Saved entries

theorem f32Mag_le_iff (a b : Word) : f32Mag a ≤ f32Mag b ↔ f32MagBits a ≤ f32MagBits b := by
  rw [f32Mag_eq, f32Mag_eq, f32Value_le_iff]

theorem f32Mag_eq_zero_iff (a : Word) : f32Mag a = 0 ↔ f32MagBits a = 0 := by
  have h := f32Value_le_iff (f32MagBits a) 0
  rw [f32Mag_eq]
  have h0 : f32Value 0 = 0 := rfl
  omega

/-! Rounding. -/

/-- Rounding to an integer keeps the order. -/
theorem roundHalfEven_mono (n n' d : Nat) (hd : 0 < d) (h : n ≤ n') : roundHalfEven n d ≤ roundHalfEven n' d := by
  have e := Nat.div_add_mod n d
  have e' := Nat.div_add_mod n' d
  have m := Nat.mod_lt n hd
  have m' := Nat.mod_lt n' hd
  have hq : n / d ≤ n' / d := Nat.div_le_div_right h
  have upper : roundHalfEven n d ≤ n / d + 1 := by unfold roundHalfEven; split <;> [omega; (split <;> omega)]
  have lower : n' / d ≤ roundHalfEven n' d := by unfold roundHalfEven; split <;> [omega; (split <;> omega)]
  rcases Nat.lt_or_eq_of_le hq with hlt | heq
  · omega
  · unfold roundHalfEven
    rw [heq] at e ⊢
    have : n % d ≤ n' % d := by omega
    split <;> split <;> (try split) <;> (try split) <;> omega

/-- A rounded value lies between the integers next to it. -/
theorem roundHalfEven_bounds (n d : Nat) : n / d ≤ roundHalfEven n d ∧ roundHalfEven n d ≤ n / d + 1 := by
  unfold roundHalfEven
  split
  · omega
  · split <;> omega

theorem f32RoundMag_le (n d : Nat) : f32RoundMag n d ≤ f32InfBits := by
  unfold f32RoundMag; simp only; omega

theorem f32RoundMag_lt (n d : Nat) : f32RoundMag n d < 2 ^ 31 :=
  Nat.lt_of_le_of_lt (f32RoundMag_le n d) (by decide)

theorem f32RoundMag_zero (d : Nat) : f32RoundMag 0 d = 0 := by
  simp [f32RoundMag, roundHalfEven]

/-- Rounding to binary32 keeps the order. -/
theorem f32RoundMag_mono (n n' d : Nat) (hd : 0 < d) (h : n ≤ n') : f32RoundMag n d ≤ f32RoundMag n' d := by
  have hq : n / d ≤ n' / d := Nat.div_le_div_right h
  have hk : Nat.log2 (n / d) ≤ Nat.log2 (n' / d) := by
    rw [Nat.log2_eq_log_two, Nat.log2_eq_log_two]; exact Nat.log_mono_right hq
  unfold f32RoundMag
  simp only
  rcases Nat.lt_or_ge (Nat.log2 (n / d) - 23) (Nat.log2 (n' / d) - 23) with hlt | hge
  · have hlow : 2 ^ 23 ≤ roundHalfEven n' (d * 2 ^ (Nat.log2 (n' / d) - 23)) := by
      refine Nat.le_trans ?_ (roundHalfEven_bounds _ _).1
      have hn : n' / d ≠ 0 := by intro h0; rw [h0] at hlt; simp at hlt
      have h1 := Nat.log2_self_le hn
      rw [← Nat.div_div_eq_div_mul, Nat.le_div_iff_mul_le (Nat.two_pow_pos _), ← Nat.pow_add]
      have : 23 + (Nat.log2 (n' / d) - 23) = Nat.log2 (n' / d) := by omega
      rw [this]; exact h1
    have hup : roundHalfEven n (d * 2 ^ (Nat.log2 (n / d) - 23)) ≤ 2 ^ 24 := by
      refine Nat.le_trans (roundHalfEven_bounds _ _).2 ?_
      have h1 := Nat.lt_log2_self (n := n / d)
      have : n / d / 2 ^ (Nat.log2 (n / d) - 23) < 2 ^ 24 := by
        rw [Nat.div_lt_iff_lt_mul (Nat.two_pow_pos _), ← Nat.pow_add]
        exact Nat.lt_of_lt_of_le h1 (Nat.pow_le_pow_right (by decide) (by omega))
      rw [Nat.div_div_eq_div_mul] at this
      omega
    exact min_le_min_right _ (by omega)
  · have heq : Nat.log2 (n / d) - 23 = Nat.log2 (n' / d) - 23 := by omega
    rw [heq]
    have := roundHalfEven_mono n n' (d * 2 ^ (Nat.log2 (n' / d) - 23)) (Nat.mul_pos hd (Nat.two_pow_pos _)) h
    exact min_le_min_right _ (by omega)

/-! Operations on finite values. -/

theorem f32Finite_iff (w : Word) : f32Finite w = true ↔ f32MagBits w < f32InfBits := by
  simp [f32Finite]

What to produce
Would you mind copying all of the records exactly?

Output of the task
theorem f32Mag_le_iff (a b : Word) : f32Mag a ≤ f32Mag b ↔ f32MagBits a ≤ f32MagBits b := by
  rw [f32Mag_eq, f32Mag_eq, f32Value_le_iff]

theorem f32Mag_eq_zero_iff (a : Word) : f32Mag a = 0 ↔ f32MagBits a = 0 := by
  have h := f32Value_le_iff (f32MagBits a) 0
  rw [f32Mag_eq]
  have h0 : f32Value 0 = 0 := rfl
  omega

/-! Rounding. -/

/-- Rounding to an integer keeps the order. -/
theorem roundHalfEven_mono (n n' d : Nat) (hd : 0 < d) (h : n ≤ n') : roundHalfEven n d ≤ roundHalfEven n' d := by
  have e := Nat.div_add_mod n d
  have e' := Nat.div_add_mod n' d
  have m := Nat.mod_lt n hd
  have m' := Nat.mod_lt n' hd
  have hq : n / d ≤ n' / d := Nat.div_le_div_right h
  have upper : roundHalfEven n d ≤ n / d + 1 := by unfold roundHalfEven; split <;> [omega; (split <;> omega)]
  have lower : n' / d ≤ roundHalfEven n' d := by unfold roundHalfEven; split <;> [omega; (split <;> omega)]
  rcases Nat.lt_or_eq_of_le hq with hlt | heq
  · omega
  · unfold roundHalfEven
    rw [heq] at e ⊢
    have : n % d ≤ n' % d := by omega
    split <;> split <;> (try split) <;> (try split) <;> omega

/-- A rounded value lies between the integers next to it. -/
theorem roundHalfEven_bounds (n d : Nat) : n / d ≤ roundHalfEven n d ∧ roundHalfEven n d ≤ n / d + 1 := by
  unfold roundHalfEven
  split
  · omega
  · split <;> omega

theorem f32RoundMag_le (n d : Nat) : f32RoundMag n d ≤ f32InfBits := by
  unfold f32RoundMag; simp only; omega

theorem f32RoundMag_lt (n d : Nat) : f32RoundMag n d < 2 ^ 31 :=
  Nat.lt_of_le_of_lt (f32RoundMag_le n d) (by decide)

theorem f32RoundMag_zero (d : Nat) : f32RoundMag 0 d = 0 := by
  simp [f32RoundMag, roundHalfEven]

/-- Rounding to binary32 keeps the order. -/
theorem f32RoundMag_mono (n n' d : Nat) (hd : 0 < d) (h : n ≤ n') : f32RoundMag n d ≤ f32RoundMag n' d := by
  have hq : n / d ≤ n' / d := Nat.div_le_div_right h
  have hk : Nat.log2 (n / d) ≤ Nat.log2 (n' / d) := by
    rw [Nat.log2_eq_log_two, Nat.log2_eq_log_two]; exact Nat.log_mono_right hq
  unfold f32RoundMag
  simp only
  rcases Nat.lt_or_ge (Nat.log2 (n / d) - 23) (Nat.log2 (n' / d) - 23) with hlt | hge
  · have hlow : 2 ^ 23 ≤ roundHalfEven n' (d * 2 ^ (Nat.log2 (n' / d) - 23)) := by
      refine Nat.le_trans ?_ (roundHalfEven_bounds _ _).1
      have hn : n' / d ≠ 0 := by intro h0; rw [h0] at hlt; simp at hlt
      have h1 := Nat.log2_self_le hn
      rw [← Nat.div_div_eq_div_mul, Nat.le_div_iff_mul_le (Nat.two_pow_pos _), ← Nat.pow_add]
      have : 23 + (Nat.log2 (n' / d) - 23) = Nat.log2 (n' / d) := by omega
      rw [this]; exact h1
    have hup : roundHalfEven n (d * 2 ^ (Nat.log2 (n / d) - 23)) ≤ 2 ^ 24 := by
      refine Nat.le_trans (roundHalfEven_bounds _ _).2 ?_
      have h1 := Nat.lt_log2_self (n := n / d)
      have : n / d / 2 ^ (Nat.log2 (n / d) - 23) < 2 ^ 24 := by
        rw [Nat.div_lt_iff_lt_mul (Nat.two_pow_pos _), ← Nat.pow_add]
        exact Nat.lt_of_lt_of_le h1 (Nat.pow_le_pow_right (by decide) (by omega))
      rw [Nat.div_div_eq_div_mul] at this
      omega
    exact min_le_min_right _ (by omega)
  · have heq : Nat.log2 (n / d) - 23 = Nat.log2 (n' / d) - 23 := by omega
    rw [heq]
    have := roundHalfEven_mono n n' (d * 2 ^ (Nat.log2 (n' / d) - 23)) (Nat.mul_pos hd (Nat.two_pow_pos _)) h
    exact min_le_min_right _ (by omega)

/-! Operations on finite values. -/

theorem f32Finite_iff (w : Word) : f32Finite w = true ↔ f32MagBits w < f32InfBits := by
  simp [f32Finite]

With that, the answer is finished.